Each "settings" folder contains 4 files to begin: encode.bat; decode.bat; md5.bat and timer.vbs.
  • "encode.bat" encodes the files, creating "encode.txt" and "size.txt". "encode.txt" contains the output from TIMER.EXE, while "size.txt" contains a list of the filesizes for the encoded files.
  • "decode.bat" decodes the files, creating "decode.txt" calling "md5.bat", and then deleting the encoded and decoded files. "decode.txt" contains the output from TIMER.EXE.
  • "md5.bat" is called by "decode.bat" and creates "md5.txt", which contains the return from FSUM for the MD5 hash compare.
  • "timer.vbs" can be used to scrape the timings from the "encode.txt" and "decode.txt" files. Double-click it (you need Windows Scripting Host installed) and you should get the new files "encode.txt.global.txt"; "encode.txt.process.txt"; "decode.txt.global.txt"; "decode.txt.process.txt". "encode.txt.process.txt", for example, will contain a list of the CPU-only times taken to encode. "decode.txt.global.txt" will contain a list of CPU+IO times taken to decode.
Note: "timer.vbs" and "md5.bat" are the same for every folder. If you create new folders you can just copy those to your heart's content. If you create a new WavPack setting you can copy all four files over, and just change "encode.bat" to reflect the setting. "decode.bat" will only need to be amended for a different codec.  Take a look at an example from the TAK folder and WavPack folder to spot the differences.
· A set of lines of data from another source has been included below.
-- ==== Sys2Proof/Machine/Dispatch.lean ====
section
/-! DEFINITION. The meaning of every command: one arm per constructor. -/

namespace Sys2Proof.Machine
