/-- A sample filters both channels of every input, clears those that may leave FAULT and compares every readback; a path that does not read back as commanded latches Escort, and a change of a filtered level wakes it. A pulse drives STP_A or STP_B low and holds the tested channels; at its end an input that reads high or whose other channel follows is in FAULT. A discrepancy beyond DISC puts an input in FAULT; an output whose readback stays high under its dark pulse is latched. A heartbeat or a change sends a message of the connection where its tunnel admits it. A copy that has reached endpoint 67 leaves its queue and is checked. The watchdog puts a connection in TIMEOUT; one kind of copy alone leads from RUN to SINGLE; a TX entry without a tunnel opens one. A miss of service, a lockstep, sweep, clock or supply fault latches Escort with its class. Escort starts where the switch-off test passes, with SEQ starts drawn anew. (16_escort_safety.md R455, 16_escort_safety.md R456, 16_escort_safety.md R457, 16_escort_safety.md R459, 16_escort_safety.md R461, 16_escort_safety.md R463, 16_escort_safety.md R464, 16_escort_safety.md R465, 16_escort_safety.md R466, 16_escort_safety.md R470, 16_escort_safety.md R472, 16_escort_safety.md R476.) -/
def Obligations.EscortSafety : Prop :=
  (∀ (s : State) (a b ra rb : Nat) (path : Bool) (h g : Hub), s.hub.get ESC_STS_STATE ≠ 0 →
      h = (List.range 4).foldl (fun h n => h.readBack n (ra.testBit n) (rb.testBit n)) ((List.range 8).foldl (fun h n => (h.sampleIn n (a.testBit n) (b.testBit n)).sinClears n) s.hub) →
      g = (if path = true ∨ h.get ESC_STS_STATE = 3 then h else h.escLatch 8).escUpdate → s.ends (.escSampleCycle a b ra rb path) (if g.filtered = s.hub.filtered then g else g.wakeSafety))
  ∧ (∀ (s : State) (a b ra rb : Nat) (path : Bool), s.hub.get ESC_STS_STATE = 0 → s.ends (.escSampleCycle a b ra rb path) s.hub)
  ∧ (∀ (s : State) (h : Hub), s.hub.get ESC_STS_STATE ≠ 0 →
      h = (List.range 8).foldl (fun h n => if h.escCfg (ESC_SIN_TP_EN n) = 0 then h else h.modEscIn n (fun i => { i with holdA := some (h.is (ESC_SIN_RAW_A n)) })) s.hub →
      s.ends (.escTestPulse false) { h.emit (.pin "STP_A" false) with esc := { h.esc with stpA := true } })
  ∧ (∀ (s : State) (h : Hub), s.hub.get ESC_STS_STATE ≠ 0 →
      h = (List.range 8).foldl (fun h n => if h.escCfg (ESC_SIN_TP_EN n) = 0 then h else h.modEscIn n (fun i => { i with holdB := some (h.is (ESC_SIN_RAW_B n)) })) s.hub →
      s.ends (.escTestPulse true) { h.emit (.pin "STP_B" false) with esc := { h.esc with stpB := true } })
  ∧ (∀ (s : State) (high follows : Nat), s.hub.esc.stpA = true → s.ends (.escTestPulseEnd false high follows)
      ((List.range 8).foldl (fun h n => h.pulseCheck false n (high.testBit n) (follows.testBit n)) { s.hub.emit (.pin "STP_A" true) with esc := { s.hub.esc with stpA := false } }))
  ∧ (∀ (s : State) (high follows : Nat), s.hub.esc.stpB = true → s.ends (.escTestPulseEnd true high follows)
      ((List.range 8).foldl (fun h n => h.pulseCheck true n (high.testBit n) (follows.testBit n)) { s.hub.emit (.pin "STP_B" true) with esc := { s.hub.esc with stpB := false } }))
  ∧ (∀ (s : State) (n : Nat), n < 8 → s.hub.get ESC_STS_STATE ≠ 0 → s.hub.escCfg (ESC_SIN_EN n) = 1 → s.hub.sinFault n = false → (s.hub.escIn n).filtA ≠ (s.hub.escIn n).filtB →
      ∃ h, h = s.hub.modEscIn n (fun i => { i with passA := 0, passB := 0 }) ∧
        s.ends (.escDiscTimer n) (((h.set ESC_STS_SIN_FLT (setBit (h.get ESC_STS_SIN_FLT) n true)).escUpdate).raise .escSinFault srcEsc 67 (n + 0x1100)))
  ∧ (∀ (s : State) (high : Nat), s.ends (.escDarkPulse high) ((List.range 4).foldl (fun h n =>
      if h.escCfg (ESC_SOUT_PULSE_EN n) = 1 ∧ (h.get ESC_STS_SOUT).testBit n = true ∧ high.testBit n = true then h.soutLatch n 0x13 else h) s.hub))
  ∧ (∀ (s : State) (c l : Nat) (t : OrigTun) (h : Hub), c < 32 → s.hub.escTx c = true → s.hub.escRuns = true → 2 ≤ s.hub.tstate → s.hub.escTun c = some (l, t) → s.hub.escAdmits t = true →
      h = (((s.hub.modEscConn c (fun x => { x with txSeq := (x.txSeq + 1) % 2 ^ 32, sent := some s.hub.escReport })).set (ESC_CONN_SIG_SIG c) (leAt s.hub.escReport 2 1)).set (ESC_CONN_SIG_SIGV c)
        (leAt s.hub.escReport 3 1)).set (ESC_CONN_SIG_PROFILE c) (leAt s.hub.escReport 1 1) →
      s.ends (.escHeartbeat c) (((h.pushJob l (s.hub.escMessage c 1)).pacedBuild hand accepts l).afterSend l)
      ∧ ((s.hub.escConn c).sent ≠ some s.hub.escReport → s.ends (.escChangeSend c) (((h.pushJob l (s.hub.escMessage c 2)).pacedBuild hand accepts l).afterSend l)))
  ∧ (∀ (s : State) (e : Ecc) (x : QBale) (h g : Hub), s.hub.escRuns = true → s.hub.takeHead (8 * 67 + 7) e = (h, some x) → g = (h.freeCells x).trace x 67 false false false →
      (g.termOf x.bale.hdr.tid = none → s.ends (.safetyMessageReceive e) (g.escCopy x.bale))
      ∧ ∀ i, g.termOf x.bale.hdr.tid = some i → s.ends (.safetyMessageReceive e) ((g.modTerm i (fun t => { t with deliv := (t.deliv + 1) % 2 ^ 48 })).escCopy x.bale))
  ∧ (∀ (s : State) (c : Nat), c < 32 → s.hub.escRx c = true → s.hub.escRuns = true → 1 ≤ s.hub.get (ESC_CONN_STS_STATE c) → s.hub.get (ESC_CONN_STS_STATE c) ≤ 3 →
      s.ends (.escWatchdog c) (((((s.hub.set (ESC_CONN_STS_STATE c) 4).set (ESC_CONN_STS_CAUSE c) 1).modEscConn c (fun x => { x with probe := none })).escUpdate).raise .escConnTimeout srcEsc 67 c))
  ∧ (∀ (s : State) (c : Nat) (h : Hub), c < 32 → s.hub.escRx c = true → s.hub.escRuns = true → h = s.hub.modEscConn c (fun x => { x with seenA := false, seenB := false }) → h.get (ESC_CONN_STS_STATE c) = 2 →
      s.ends (.escCopyTimeout c) (if (s.hub.escConn c).seenA = (s.hub.escConn c).seenB then h else (h.set (ESC_CONN_STS_STATE c) 3).raise .escCopyLost srcEsc 67 c))
  ∧ (∀ (s : State) (c : Nat), c < 32 → s.hub.escTx c = true → s.hub.escRuns = true → s.ends (.escTunnelRetry c) (s.hub.escOpen c))
  ∧ (∀ s : State, s.hub.get ESC_STS_STATE ≠ 3 →
      s.ends .escServiceMiss (s.hub.escLatch 5) ∧ s.ends .escLockstepFault (s.hub.escLatch 1) ∧ s.ends (.escDiagSweep .ram) (s.hub.escLatch 2) ∧ s.ends (.escDiagSweep .code) (s.hub.escLatch 3)
      ∧ s.ends (.escDiagSweep .config) (s.hub.escLatch 7) ∧ s.ends .escSupplyFault (s.hub.escLatch 6) ∧ (∀ b, s.ends (.escClockCheck true b) (s.hub.escLatch 4)) ∧ s.ends (.escClockCheck false true) (s.hub.escLatch 5))
  ∧ (∀ s : State, s.ends (.escDiagSweep .clean) s.hub ∧ s.ends (.escDiagSweep .ramCorr) (s.hub.raise .escRamCorr srcEsc 67 0) ∧ s.ends (.escClockCheck false false) s.hub)
  ∧ (∀ (s : State) (h g : Hub), s.hub.get ESC_STS_STATE = 0 → h = s.hub.drawSeqs.connsRestart → g = { h with esc := { h.esc with waiting := [], enA := true, enB := true } } →
      s.ends (.escStart true) (h.esc.waiting.foldl (fun h x => h.escDecide x.bit x.index)
        ((((g.set ESC_STS_STATE (if h.mode = 7 then 2 else 1)).draw.2).set ESC_RESUME_CHAL_CHAL (g.set ESC_STS_STATE (if h.mode = 7 then 2 else 1)).draw.1).escUpdate)))
  ∧ (∀ (s : State) (h : Hub), s.hub.get ESC_STS_STATE = 0 → h = s.hub.drawSeqs.connsRestart → s.ends (.escStart false) ({ h with esc := { h.esc with waiting := [] } }.escFault 8))

/-- COMMIT ends with RESULT 2 outside M2, M3, M8 or without RUN, with 3 on a wrong CRC, with 4 on a shadow that is not consistent, and else puts the shadow in force. ACK_OUT meets the restart condition of the named outputs where the other conditions of each hold, and else ends with 7. A profile write takes effect at once. A write of ESC_RESUME by a P1 master draws a new challenge and ends with its result: a wrong response, LATCHED, another mode, an unhealthy input, or an output or path that does not read back low is refused with ESC_RESUME_REFUSED; else the latches, FIRST and COUNT clear, safe hold ends, and ESC_RESUMED is raised. A P0 master changes nothing. (16_escort_safety.md R460, 16_escort_safety.md R466, 16_escort_safety.md R474, 16_escort_safety.md R475, 16_escort_safety.md R480.) -/
def Obligations.EscortCommands : Prop :=
  (∀ (s : State) (w : Who) (res : Nat → Hub → Hub), s.lets w aESC_CMD → res = (fun r h => (h.set ESC_CMD_RESULT r)) →
      ((s.hub.get ESC_STS_STATE ≠ 1 ∨ (s.hub.mode ≠ 2 ∧ s.hub.mode ≠ 3 ∧ s.hub.mode ≠ 8)) → (s.hub.set ESC_CMD_OUTSEL 0).get ESC_STS_STATE = s.hub.get ESC_STS_STATE →
        (s.hub.set ESC_CMD_OUTSEL 0).mode = s.hub.mode → s.ends (.escCommit w) (res 2 (s.hub.set ESC_CMD_OUTSEL 0)))
      ∧ ((s.hub.set ESC_CMD_OUTSEL 0).get ESC_STS_STATE = 1 → ((s.hub.set ESC_CMD_OUTSEL 0).mode = 2 ∨ (s.hub.set ESC_CMD_OUTSEL 0).mode = 3 ∨ (s.hub.set ESC_CMD_OUTSEL 0).mode = 8) →
        ((s.hub.set ESC_CMD_OUTSEL 0).shadowCrc ≠ (s.hub.set ESC_CMD_OUTSEL 0).get ESC_CFG_CRC_CRC → s.ends (.escCommit w) (res 3 (s.hub.set ESC_CMD_OUTSEL 0)))
        ∧ ((s.hub.set ESC_CMD_OUTSEL 0).shadowCrc = (s.hub.set ESC_CMD_OUTSEL 0).get ESC_CFG_CRC_CRC → (s.hub.set ESC_CMD_OUTSEL 0).shadowOk = false → s.ends (.escCommit w) (res 4 (s.hub.set ESC_CMD_OUTSEL 0)))
        ∧ ((s.hub.set ESC_CMD_OUTSEL 0).shadowCrc = (s.hub.set ESC_CMD_OUTSEL 0).get ESC_CFG_CRC_CRC → (s.hub.set ESC_CMD_OUTSEL 0).shadowOk = true →
            s.ends (.escCommit w) (res 0 (s.hub.set ESC_CMD_OUTSEL 0).escTake))))
  ∧ (∀ (s : State) (w : Who) (sel : Nat) (h : Hub), sel < 16 → s.lets w aESC_CMD → h = s.hub.set ESC_CMD_OUTSEL sel →
      s.ends (.escAckOut w sel) (if (setBitsOf sel 4).all h.soutCond then
        (((setBitsOf sel 4).foldl (fun h n => h.modEscOut n (fun o => { o with restart := true })) h).escUpdate).set ESC_CMD_RESULT 0 else h.set ESC_CMD_RESULT 7))
  ∧ (∀ (s : State) (w : Who) (p : Nat), p < 8 → s.lets w aESC_PROFILE → s.ends (.escProfileWrite w p) ((s.hub.set ESC_PROFILE_CUR p).escUpdate))
  ∧ (∀ (s : State) (w : Who) (v : Word) (low path : Bool), s.lets w aESC_RESUME → w.priv ≠ 1 → s.ends (.escResume w v low path) s.hub)
  ∧ (∀ (s : State) (w : Who) (v : Word) (low path : Bool) (r : Nat) (h : Hub), s.lets w aESC_RESUME → w.priv = 1 → r = s.hub.resumeRes v low path →
      h = ((s.hub.set ESC_STS_RESUME_RES r).draw.2).set ESC_RESUME_CHAL_CHAL (s.hub.set ESC_STS_RESUME_RES r).draw.1 →
      (r ≠ 1 → s.ends (.escResume w v low path) (h.raise .escResumeRefused srcEsc 67 r))
      ∧ (r = 1 → s.ends (.escResume w v low path) (((((((List.range 4).foldl (fun h n => (h.set (ESC_SOUT_LATCHED n) 0).modEscOut n (fun o => { o with badA := 0, badB := 0 })) h).set ESC_FAULT_FIRST 0).set
          ESC_FAULT_INDEX 0).set ESC_FAULT_COUNT 0).set ESC_STS_STATE 1).leaveHold.raise .escResumed srcEsc 67 0)))
  ∧ (∀ (h : Hub) (v : Word), h.get ESC_STS_STATE ≠ 3 → h.mode = 7 → v = ~~~ (h.reg aESC_RESUME_CHAL) → ((List.range 8).all h.sinHealthy) = true → h.resumeRes v true true = 1)
  ∧ (∀ (h : Hub) (v : Word) (low path : Bool), v ≠ ~~~ (h.reg aESC_RESUME_CHAL) → h.resumeRes v low path = 2)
Both "encode.bat" and "decode.bat" have two lines that change. These are:

@SET extension=

... and:

@SET commandLine=

Check the example scripts for usage. Note the use of the %input% and %output% variables for commandLine. For "encode.bat" %input% will be the WAVE and %output% the encoded file. For "decode.bat" %input% will be the encoded file and %output% the new WAVE file.

Edit @ 2006-12-19 : You must always use %output% to specify the output file, in both "encode.bat" and "decode.bat".  This will ensure that the encoded and decoded files are created in the settings folder itself, and not the source folder (or anywhere else for that matter).

Testing The Scripts

For testing I suggest that you just double-click on "encodeall.bat" in "/WavPack/4.40", and let that run. Check the setting folders and you should see the encoded files, "size.txt", and "encode.txt".

Double-click "decodeall.bat" to decode the files. Once they have all been decoded you should see the new files "decode.txt", and "md5.txt".

You can then double-click "timer.vbs" to scrape the times, and check the new files created (e.g.: "encode.txt.process.txt").

All feedback welcome.

Edit: I would like to point out that I have given these scripts to one member earlier today.  He appeared to have no problems getting them to run, or understanding the results, so hopefully it's easier than I've made it sound! (FYI Mike: v1.1 is just a tidy of the scripts, there is no functionality change.  Thanks for your feeedback.)
I'm on a horse.

Tips for Testing Lossless Codecs

Reply #6
Thanks for sharing your scripts.

I test again today with same file (and a couple more). no more bug in size.txt 
I simply cannot reproduce this error. Good !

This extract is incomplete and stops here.